## What to produce
From the entries below, copy exactly the lines from the one that contains "to come. -/" through the one that contains "def faulted (events", both included, and only those.

## Material to process
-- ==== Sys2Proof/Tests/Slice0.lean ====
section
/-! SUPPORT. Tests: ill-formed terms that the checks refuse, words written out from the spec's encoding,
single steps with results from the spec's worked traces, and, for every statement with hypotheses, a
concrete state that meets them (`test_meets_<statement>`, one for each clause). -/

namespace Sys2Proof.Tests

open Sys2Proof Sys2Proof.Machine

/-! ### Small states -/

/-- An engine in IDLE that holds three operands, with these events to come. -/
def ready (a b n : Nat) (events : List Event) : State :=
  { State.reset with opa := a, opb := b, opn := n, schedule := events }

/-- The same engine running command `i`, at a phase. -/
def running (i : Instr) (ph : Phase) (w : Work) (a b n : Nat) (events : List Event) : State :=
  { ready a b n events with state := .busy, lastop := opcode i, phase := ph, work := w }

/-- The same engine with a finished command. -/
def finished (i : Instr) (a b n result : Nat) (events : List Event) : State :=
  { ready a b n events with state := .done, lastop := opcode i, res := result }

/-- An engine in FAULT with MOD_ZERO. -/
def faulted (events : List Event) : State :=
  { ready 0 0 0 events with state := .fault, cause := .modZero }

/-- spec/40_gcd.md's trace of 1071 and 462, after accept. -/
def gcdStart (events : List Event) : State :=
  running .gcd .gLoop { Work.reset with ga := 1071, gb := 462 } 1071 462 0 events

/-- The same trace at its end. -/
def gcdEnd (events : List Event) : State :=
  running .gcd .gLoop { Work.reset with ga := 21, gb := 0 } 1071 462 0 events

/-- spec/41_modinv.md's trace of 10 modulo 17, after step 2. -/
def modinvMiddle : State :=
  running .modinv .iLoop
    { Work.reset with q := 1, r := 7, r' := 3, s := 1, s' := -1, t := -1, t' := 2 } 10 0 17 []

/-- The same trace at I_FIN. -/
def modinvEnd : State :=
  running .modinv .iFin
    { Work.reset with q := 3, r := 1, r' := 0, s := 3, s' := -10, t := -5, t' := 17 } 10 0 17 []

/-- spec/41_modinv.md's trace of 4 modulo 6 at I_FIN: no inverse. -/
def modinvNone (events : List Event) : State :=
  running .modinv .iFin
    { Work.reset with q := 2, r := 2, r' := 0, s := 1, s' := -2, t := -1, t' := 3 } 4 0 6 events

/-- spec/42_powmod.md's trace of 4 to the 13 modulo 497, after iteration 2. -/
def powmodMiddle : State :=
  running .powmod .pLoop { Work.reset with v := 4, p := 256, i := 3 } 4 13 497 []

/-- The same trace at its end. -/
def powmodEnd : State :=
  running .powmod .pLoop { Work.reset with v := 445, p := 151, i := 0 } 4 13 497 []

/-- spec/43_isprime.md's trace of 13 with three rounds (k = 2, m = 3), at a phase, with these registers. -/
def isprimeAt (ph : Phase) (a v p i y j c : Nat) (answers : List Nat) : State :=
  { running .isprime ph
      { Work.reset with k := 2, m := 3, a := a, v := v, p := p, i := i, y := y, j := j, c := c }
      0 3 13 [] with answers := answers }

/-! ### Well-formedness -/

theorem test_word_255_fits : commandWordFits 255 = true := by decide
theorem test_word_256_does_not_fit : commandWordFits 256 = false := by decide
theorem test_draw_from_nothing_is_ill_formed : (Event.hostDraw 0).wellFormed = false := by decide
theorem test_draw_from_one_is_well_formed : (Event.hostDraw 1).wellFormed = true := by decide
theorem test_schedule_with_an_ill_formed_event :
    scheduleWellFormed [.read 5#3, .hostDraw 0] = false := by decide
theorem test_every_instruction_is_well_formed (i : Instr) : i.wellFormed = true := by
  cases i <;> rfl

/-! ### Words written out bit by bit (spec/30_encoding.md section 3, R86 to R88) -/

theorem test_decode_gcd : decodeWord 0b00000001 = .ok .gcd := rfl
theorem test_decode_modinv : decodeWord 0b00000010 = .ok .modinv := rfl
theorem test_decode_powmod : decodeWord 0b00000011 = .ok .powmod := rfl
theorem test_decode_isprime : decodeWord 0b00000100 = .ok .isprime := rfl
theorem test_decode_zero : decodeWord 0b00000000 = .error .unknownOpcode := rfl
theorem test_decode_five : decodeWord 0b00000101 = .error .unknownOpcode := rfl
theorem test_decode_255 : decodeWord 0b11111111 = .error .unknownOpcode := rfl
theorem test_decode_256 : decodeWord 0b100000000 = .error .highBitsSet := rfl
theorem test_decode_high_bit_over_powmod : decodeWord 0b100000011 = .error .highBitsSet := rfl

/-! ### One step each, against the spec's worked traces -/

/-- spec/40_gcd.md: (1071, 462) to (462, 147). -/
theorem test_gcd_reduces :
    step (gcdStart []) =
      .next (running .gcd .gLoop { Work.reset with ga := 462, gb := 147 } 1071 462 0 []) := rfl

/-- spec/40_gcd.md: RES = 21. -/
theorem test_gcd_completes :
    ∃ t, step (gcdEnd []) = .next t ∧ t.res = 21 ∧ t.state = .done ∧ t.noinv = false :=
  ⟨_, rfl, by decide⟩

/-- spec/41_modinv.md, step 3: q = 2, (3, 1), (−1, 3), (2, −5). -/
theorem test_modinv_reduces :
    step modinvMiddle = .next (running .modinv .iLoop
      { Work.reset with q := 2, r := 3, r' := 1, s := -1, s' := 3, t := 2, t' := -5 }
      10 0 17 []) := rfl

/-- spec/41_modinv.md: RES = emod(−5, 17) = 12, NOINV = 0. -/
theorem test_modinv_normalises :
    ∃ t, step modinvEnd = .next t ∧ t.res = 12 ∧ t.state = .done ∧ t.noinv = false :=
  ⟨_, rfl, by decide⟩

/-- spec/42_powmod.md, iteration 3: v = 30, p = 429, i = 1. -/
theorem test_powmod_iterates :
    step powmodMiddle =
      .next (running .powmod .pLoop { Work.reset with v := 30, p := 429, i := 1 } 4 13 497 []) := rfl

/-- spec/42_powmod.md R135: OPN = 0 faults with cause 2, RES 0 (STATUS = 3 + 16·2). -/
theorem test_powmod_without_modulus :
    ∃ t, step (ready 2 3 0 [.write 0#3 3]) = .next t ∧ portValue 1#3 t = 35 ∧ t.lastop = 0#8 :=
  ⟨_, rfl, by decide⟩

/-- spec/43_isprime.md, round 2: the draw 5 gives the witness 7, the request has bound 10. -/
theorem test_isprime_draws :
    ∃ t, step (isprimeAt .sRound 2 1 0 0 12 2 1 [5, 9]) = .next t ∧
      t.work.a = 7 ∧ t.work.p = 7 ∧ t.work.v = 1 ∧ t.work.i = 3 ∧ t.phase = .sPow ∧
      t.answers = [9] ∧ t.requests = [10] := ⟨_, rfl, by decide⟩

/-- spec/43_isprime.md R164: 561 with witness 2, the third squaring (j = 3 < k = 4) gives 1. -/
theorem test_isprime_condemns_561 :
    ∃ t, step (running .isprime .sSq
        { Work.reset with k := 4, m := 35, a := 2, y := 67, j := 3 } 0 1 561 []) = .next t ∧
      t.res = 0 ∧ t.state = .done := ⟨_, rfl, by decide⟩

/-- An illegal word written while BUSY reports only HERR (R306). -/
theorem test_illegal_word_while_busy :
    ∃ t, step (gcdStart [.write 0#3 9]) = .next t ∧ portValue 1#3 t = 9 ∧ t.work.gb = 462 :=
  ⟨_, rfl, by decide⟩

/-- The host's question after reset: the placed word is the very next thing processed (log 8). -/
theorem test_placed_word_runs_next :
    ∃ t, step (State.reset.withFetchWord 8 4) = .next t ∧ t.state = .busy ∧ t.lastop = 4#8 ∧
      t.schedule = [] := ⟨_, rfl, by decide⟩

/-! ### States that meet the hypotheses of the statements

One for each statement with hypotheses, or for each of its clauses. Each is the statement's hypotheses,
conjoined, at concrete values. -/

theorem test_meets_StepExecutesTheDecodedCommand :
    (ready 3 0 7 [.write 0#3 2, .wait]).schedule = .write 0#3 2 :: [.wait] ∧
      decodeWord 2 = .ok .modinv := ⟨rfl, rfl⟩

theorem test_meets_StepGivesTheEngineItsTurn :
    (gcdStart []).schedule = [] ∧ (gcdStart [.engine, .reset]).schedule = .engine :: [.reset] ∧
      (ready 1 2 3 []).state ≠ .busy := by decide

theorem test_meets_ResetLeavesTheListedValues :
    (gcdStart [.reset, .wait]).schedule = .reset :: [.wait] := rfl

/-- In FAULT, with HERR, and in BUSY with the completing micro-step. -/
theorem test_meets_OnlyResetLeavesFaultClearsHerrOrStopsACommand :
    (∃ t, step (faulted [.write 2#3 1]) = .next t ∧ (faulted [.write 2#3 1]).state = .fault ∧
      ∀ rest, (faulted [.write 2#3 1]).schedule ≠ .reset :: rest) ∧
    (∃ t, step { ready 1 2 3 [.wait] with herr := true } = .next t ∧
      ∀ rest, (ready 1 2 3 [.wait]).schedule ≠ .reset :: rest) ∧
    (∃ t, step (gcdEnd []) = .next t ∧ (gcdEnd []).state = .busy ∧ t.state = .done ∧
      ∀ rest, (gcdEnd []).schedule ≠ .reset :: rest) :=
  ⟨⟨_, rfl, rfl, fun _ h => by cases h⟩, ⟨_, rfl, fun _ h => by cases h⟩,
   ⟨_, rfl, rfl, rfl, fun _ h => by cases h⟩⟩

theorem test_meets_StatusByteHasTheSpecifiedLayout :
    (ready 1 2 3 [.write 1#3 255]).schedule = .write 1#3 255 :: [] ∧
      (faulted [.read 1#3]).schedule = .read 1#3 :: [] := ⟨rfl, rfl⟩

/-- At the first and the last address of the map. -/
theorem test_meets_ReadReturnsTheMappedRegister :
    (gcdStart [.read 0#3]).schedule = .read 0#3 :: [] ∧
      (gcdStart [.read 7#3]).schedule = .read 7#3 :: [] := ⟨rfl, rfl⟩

## Exercise answer
/-- An engine in IDLE that holds three operands, with these events to come. -/
def ready (a b n : Nat) (events : List Event) : State :=
  { State.reset with opa := a, opb := b, opn := n, schedule := events }

/-- The same engine running command `i`, at a phase. -/
def running (i : Instr) (ph : Phase) (w : Work) (a b n : Nat) (events : List Event) : State :=
  { ready a b n events with state := .busy, lastop := opcode i, phase := ph, work := w }

/-- The same engine with a finished command. -/
def finished (i : Instr) (a b n result : Nat) (events : List Event) : State :=
  { ready a b n events with state := .done, lastop := opcode i, res := result }

/-- An engine in FAULT with MOD_ZERO. -/
def faulted (events : List Event) : State :=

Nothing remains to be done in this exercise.